Apple's book "The Swift Programming Language (Swift 3.1)" states the following:
As with function and method parameters, initialization parameters can have both a parameter name for use within the initializer’s body and an argument label for use when calling the initializer.
However, initializers do not have an identifying function name before their parentheses in the way that functions and methods do. Therefore, the names and types of an initializer’s parameters play a particularly important role in identifying which initializer should be called. Because of this, Swift provides an automatic argument label for every parameter in an initializer if you don’t provide one.
I don't understand the last sentence, as I didn't notice any difference between functions/methods and initializers when it comes to parameters names/labels. How is the argument label automatically provided for an initializer?
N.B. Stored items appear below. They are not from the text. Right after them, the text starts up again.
-- ==== Sys2Proof/Machine/Reactions.lean ====
section
/-! DEFINITION. Reactions that several commands share: trips of poles (R188, R584), the arbiter port and the release of the
lease (R410 to R416), changes of unit state (R407, R408), the entry to FAULT, the plant safe state (R460, Table 14.2), and
the resets of the two halves (R11, Table 1.2). -/
namespace Sys2Proof.Machine

/-! ### Poles -/

/-- The control of a pole. -/
def Device.pole (d : Device) (p : Nat) : PoleCtl := d.poles.getD p PoleCtl.reset

/-- Change the control of a pole. -/
def Device.modPole (d : Device) (p : Nat) (f : PoleCtl → PoleCtl) : Device :=
  { d with poles := d.poles.set p (f (d.pole p)) }

/-- A pole that is not blocked, or has accepted ENERGISE for the next tick boundary. -/
def Device.poleLive (d : Device) (p : Nat) : Bool := !d.poleBlocked p || (d.pole p).goto == some 2

/-- A trip cause found for a pole: it acts at the next tick boundary (R188). -/
def Device.tripPole (d : Device) (p cause : Nat) : Device :=
  if d.poleLive p then
    d.modPole p fun c => if c.trips.contains cause then c else { c with trips := c.trips ++ [cause] }
  else d

/-- Trip every pole that is not blocked. -/
def Device.tripAll (d : Device) (cause : Nat) : Device := (d.tripPole 0 cause).tripPole 1 cause

/-- Safe Block in force (R496). -/
def Device.safeBlock (d : Device) : Bool := d.rd 0x7000 0x01 != 0

/-! ### The arbiter port -/

/-- An arbiter message of this unit (R416, Table 13.4); `body` is bits [95:32]. -/
def Device.arbMessage (d : Device) (typ body : Nat) : Nat :=
  let head := typ % 256 * 2 ^ 88 + d.rd 0x2020 0x01 % 2 * 2 ^ 86 + field (d.rd 0xA000 0x01) 1 6 * 2 ^ 80
    + d.lease.nextSeq % 2 ^ 16 * 2 ^ 64 + body % 2 ^ 64
  head * 2 ^ 32 + crc32c (beBytes 12 head)

/-- Send a message to the arbiter; its SEQ is the port's message counter. -/
def Device.arbSend (d : Device) (typ body : Nat) : Device :=
  { d with lease := { d.lease with tx := d.arbMessage typ body, nextSeq := (d.lease.nextSeq + 1) % 2 ^ 16 } }

/-- Show the role entries that follow the lease: 0x2020.04 and bits 3 and 4 of 0x2020.06 (Table 13.15). -/
def Device.showRole (d : Device) : Device :=
  let d := d.wrB 0x2020 0x04 d.lease.valid
  let d := d.wrBit 0x2020 0x06 3 (d.twinProfile && d.isActive && !d.lease.valid)
  d.wrBit 0x2020 0x06 4 d.lease.stalemate

/-- The breaker requests computed (0x510C + p .03) are shown in .01 only while single-actor actions are open (R202). -/
def Device.showBreakers (d : Device) : Device :=
  let f := fun (d : Device) (p : Nat) => d.wr (0x510C + p) 0x01 (if d.holds then d.rd (0x510C + p) 0x03 else 0)
  f (f d 0) 1

/-- An activation whose COMMIT record is not written yet is abandoned when its holder's lease falls (R598). -/
def Device.leaseFell (d : Device) : Device :=
  let act := d.boot.act
  if act.pending && act.holder && act.myCommit.isNone then { d with boot := { d.boot with act := { act with abandon := true } } } else d

/-- Release the lease if it is held (Table 13.5, R598). -/
def Device.releaseLease (d : Device) (handover : Bool) : Device :=
  if d.lease.valid then
    let d := d.arbSend 0x12 (b2n handover * 2 ^ 63 + d.lease.epoch % 256 * 2 ^ 48)
    let d := { d with lease := { d.lease with valid := false } }
    ((d.leaseFell.wr 0x8001 0x01 0).wr 0x8001 0x04 0).showRole.showBreakers
  else d

/-- The loss tracker of a present pole follows the peer's: FOLLOWING, with its own windows begun afresh (R357, R363). -/
def Device.lossFollow (d : Device) (p : Nat) : Device :=
  let i := 0x5001 + p
  let was := d.rd i 1
  if d.poleState p = 0 || was = 6 then d
  else
    (d.wr i 1 6).modPole p fun c => { c with
      loss := { c.loss with fwd := was, win := none, closed := none, toOpen := false, bad := false } }

/-- The loss tracker of a unit that leaves STANDBY-SYNC holds the values last forwarded, in FROZEN (R357, R363). -/
def Device.lossHold (d : Device) (p : Nat) : Device := if d.rd (0x5001 + p) 1 = 6 then d.wr (0x5001 + p) 1 1 else d

/-- A change of unit state at a tick boundary (R407): it is a recorder source, and in STANDBY-UNSYNC and RESYNC every pole
reports trip cause 0 (R408). Leaving STANDBY-SYNC ends bridging; leaving its role ends a pending castling. -/
def Device.setUnit (d : Device) (st : Nat) : Device :=
  if d.unit = st then d
  else
    let d := ((d.wr 0x2020 0x03 st).wr 0x2020 0x08 d.tick).noteTrigger 9
    let d := if st = 0 || st = 1 then (d.wr 0x3000 0x04 0).wr 0x3800 0x04 0 else d
    let d := if st = 0 then { d with poles := d.poles.map fun c => { c with trips := [], goto := none, deblockAt := none } } else d
    let d := { d with twin := { d.twin with castle := 0, castleWait := false } }
    let d := (d.wrBit 0x2020 0x06 1 false).wrBit 0x2020 0x06 2 false
    let d := if st = 2 then (d.lossFollow 0).lossFollow 1 else (d.lossHold 0).lossHold 1
    d.showRole.showBreakers

/-- A newer epoch becomes the known epoch (R412, R10); 0x00 names none. -/
def Device.learnEpoch (d : Device) (e : Nat) : Device :=
  if e % 256 ≠ 0 && (d.rd 0x2020 0x05 = 0 || newer 8 (d.rd 0x2020 0x05) e) then d.wr 0x2020 0x05 e else d

/-- The epoch window (R330): twice the lease duration in ticks, at most 65,535; 0 stand-alone. -/
def Device.epwin (d : Device) : Nat := if d.twinProfile then min 65535 (d.ticksOf (2 * d.rd 0x8001 0x02)) else 0

/-- SELFTEST, 1 = pass (Table 13.10). Bits 0 to 3, 6 and 7 come from the latest tests and faults. -/
def Device.selfTestBits (d : Device) : Nat :=
  let failed := d.rd 0x5700 0x02
  let pairBad := (List.range 24).any fun k => bit failed k && d.flag (0x7020 + k / 2) 0x01
  let t := d.boot.selfTest
  b2n (bit t 0 && !d.flag 0x9010 0x40) + 2 * b2n (bit t 1) + 4 * b2n (bit t 2) + 8 * b2n (bit t 3 && d.boot.plantClock)
    + 16 * b2n (d.rd 0x5600 0x01 == 2) + 32 * b2n (!pairBad) + 64 * b2n (bit t 6)
    + 128 * b2n (d.rd 0x5800 0x01 == 3 && d.rd 0x5800 0x04 == 0)
    + 256 * b2n (d.barrier.p2s.all id && d.barrier.s2p.all id) + 512 * b2n (d.rd 0x8001 0x10 == 1)
    + 1024 * b2n (d.rd 0x8002 0x01 == 3) + 2048 * b2n (bit (d.rd 0x2010 0x07) 7) + 4096 * b2n (d.rd 0x5900 0x06 == 0)
    + 0xE000

/-- A unit with any of bits 0 to 7 failed is unfit (R434). -/
def Device.fit (d : Device) : Bool := d.selfTestBits % 256 == 255

/-! ### FAULT and the safe state -/

/-- Entry to FAULT: the lease is released, FAULT_N asserted, every live pole trips with cause 6 at the next tick boundary, and
in the twin profile the unit is OUT-OF-SERVICE (R60, R584, Table 13.2) (assumption log 66). -/
def Device.enterFault (d : Device) : Device :=
  let d := (d.releaseLease false).tripAll 6
  let d := { d with boot := { d.boot with plState := 12, faultSince := true, faultN := false } }
  (if d.twinProfile then d.setUnit 4 else d).showReach

/-- Release every permissive output: neither channel is commanded nor conducts (R505, R508). -/
def Device.releaseOutputs (d : Device) : Device :=
  (List.range 4).foldl (fun d o => d.wr (0x7018 + o) 0x03 (d.rd (0x7018 + o) 0x03 &&& 8)) d

/-- Every lane transmitter is quiet: rate code 0 in force and no message (R293, R310). -/
def Device.lanesQuiet (d : Device) : Device :=
  let d := (List.range 32).foldl (fun d l => d.wr (0x5530 + l) 6 0) d
  { d with lanes := d.lanes.map fun (x : Lane) => { x with message := 0 } }

/-- The plant safe state of Table 14.2: core pairs halted, lanes, Rolpor and arbiter transmitters quiet after the RELEASE,
outputs driven by firmware released, channels of the core pairs in PARTNER-RESET, FAULT. -/
def Device.plantSafeState (d : Device) : Device :=
  let d := d.enterFault
  let d := { d with boot := { d.boot with pairsHalted := true, safeState := true } }
  (d.closeSession.releaseOutputs.pairsLost).lanesQuiet.showReach

/-! ### Resets -/

/-- Entries of the station-served objects whose value the plant half keeps and loses at its reset. -/
def plantHeldServed (key : Nat) : Bool :=
  [0x900004, 0x900009, 0x90000B, 0x90000C, 0x90000D, 0x90000E, 0x900013, 0x900014, 0x900015, 0xB00015, 0xB00016].contains key

/-- Entries held in MRAM, which keep their values (R11): metering registers and pulse backlogs are restored from the save
slots instead (R389). -/
def mramHeld (key : Nat) : Bool := [0x700105, 0xA00006, 0x900011, 0x900012, 0xB00017].contains key

/-- Entries of the retention domain, which a reset of the core-rail domain leaves running (R632): the regulator and the store. The latched
switches are held in the regulator record (R649). -/
def retentionHeld (key : Nat) : Bool :=
  (0x580001 ≤ key && key ≤ 0x580004) || key == 0x580006 || key == 0x580007 || key == 0x58001C
    || (0x580020 ≤ key && key ≤ 0x580025) || (0x590001 ≤ key && key ≤ 0x590006)

/-- What of the dictionary stays over a reset of the plant half (assumption log 65). -/
def plantKeeps (key : Nat) : Bool := mramHeld key || retentionHeld key || (stationServed' (key / 256) && !plantHeldServed key)
where
  /-- the objects of R552 -/
  stationServed' (idx : Nat) : Bool :=
    (0x1000 ≤ idx && idx ≤ 0x2002) || (0x2030 ≤ idx && idx ≤ 0x2041) || idx == 0x9000 || idx == 0xA000 || idx == 0xB000

/-- What of the dictionary stays over a reset of the station half: everything the plant half holds, and in 0xA000 what the
flash and the running configuration hold (assumption log 65). -/
def stationKeeps (key : Nat) : Bool :=
  mramHeld key || plantHeldServed key || !(plantKeeps.stationServed' (key / 256))
    || (key / 256 == 0xA000 && !((0x0E ≤ key % 256 && key % 256 ≤ 0x11) || key % 256 == 0x09 || key % 256 == 0x0A))
    || (key / 256 == 0x2000 && (key % 256 == 0x01 || key % 256 == 0x02))

/-- Sum of the values that a configuration gives the station-served entries. -/
def servedValues (cfg : List (Nat × Nat)) : List (Nat × Nat) := cfg.filter fun kv => plantKeeps.stationServed' (kv.1 / 256)

/-- Write a list of (address, value) pairs. -/
def Device.wrAll (d : Device) (l : List (Nat × Nat)) : Device :=
  { d with od := l.foldl (fun m kv => odPut m kv.1 kv.2) d.od }

/-- The plant half enters reset: everything it holds returns to its reset value, but what R11 and the flash keep. Commands
that wait at the station half, the recorder slots, the event log and the station's own state stay, its edge qualification (R666) and its
ends of the channels among it (R14). -/
def Device.plantHold (d : Device) : Device :=
  let d := d.closeSession.plantChansUnbound
  { Device.reset with
    od := d.od.filter fun kv => plantKeeps kv.1
    ring := { entries := d.ring.entries, fresh := [], nextSeq := d.ring.nextSeq }
    recorder := d.recorder
    time := { Device.reset.time with accepted := d.time.accepted, lastSec := d.time.lastSec }
    life := d.life
    meter := d.meter.kept
    power := { d.power with shed := none, rise := none, added := 0, braking := false }
    barrier := d.barrier
    station := d.station
    boot := { d.boot with
      plantHeld := true, plState := 0, faultSince := false, act := Activation.reset, readyDone := false, selfTest := 0
      selfEntered := 0, mismatchTicks := 0, pairsHalted := false, faultN := false, plantClock := false, safeState := false
      validating := none, trial := false }
    session := { d.session with pendingSet := [], setupOnly := false, effect := false, lock := ⟨0, false⟩ }
    free := d.free }.showReach

/-- A reset request of the plant half: the endgame save first, held off until it ends (R385). -/
def Device.plantReset (d : Device) : Device := d.endgameSave.plantHold

/-- The station half enters reset: partner reset in the plant half, its records and work in progress lost, S_REG_EN_DRV
high-impedance; credentials, event log and flash stay (Table 1.2, Table 20.4, R591). -/
def Device.stationReset (d : Device) : Device :=
  let d : Device := { d with boot := { d.boot with stationHeld := true } }
  let d := d.stationLost
  let d := match d.boot.writing with
    | some i => d.wr 0xA000 (0x18 + i) (if i < 8 then 0 else d.rd 0xA000 (0x18 + i))
    | none => d
  let d := d.closeSession
  let st := d.station
  let d := { d with
    od := d.od.filter fun kv => stationKeeps kv.1
    barrier := d.barrier.downWith
    station := { Station.reset with log := st.log, logSeq := st.logSeq, creds := st.creds }
    boot := { d.boot with
      stationHeld := true, stState := 0, writing := none, validating := none, stationClock := false } }
  let d := (d.wrAll (servedValues d.boot.running)).mapChans Chan.stationEnters
  d.recorderStationReset.showBarrier.showReach

end Sys2Proof.Machine
end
The feature being described is this: Given a struct:
struct Point {
let x: Double
let y: Double
}
Swift will automatically generate Point.init(x: Double, y: Double)
. If you add an init
method of your own in the main struct
definition, then Swift won't create that automatic init
. (If you add an init
in an extension, then you will get an automatic init
. This is why people often add convenience init
in an extension for structs.)
The point the last paragraph is trying to make is that Point(x:y:)
is preferable to Point(_:_:)
. The labels in an initializer are even more valuable than labels in method names, because all initializers have the same "base" name ("init"). They're just explaining why they didn't choose a more implicit default that some people might expect coming from other languages.
In short, sometimes unlabeled parameters make sense in methods depending on what the name of the method is and how unambiguous that makes the first parameter. But in init
, unlabeled parameters should be eyed with strong suspicion.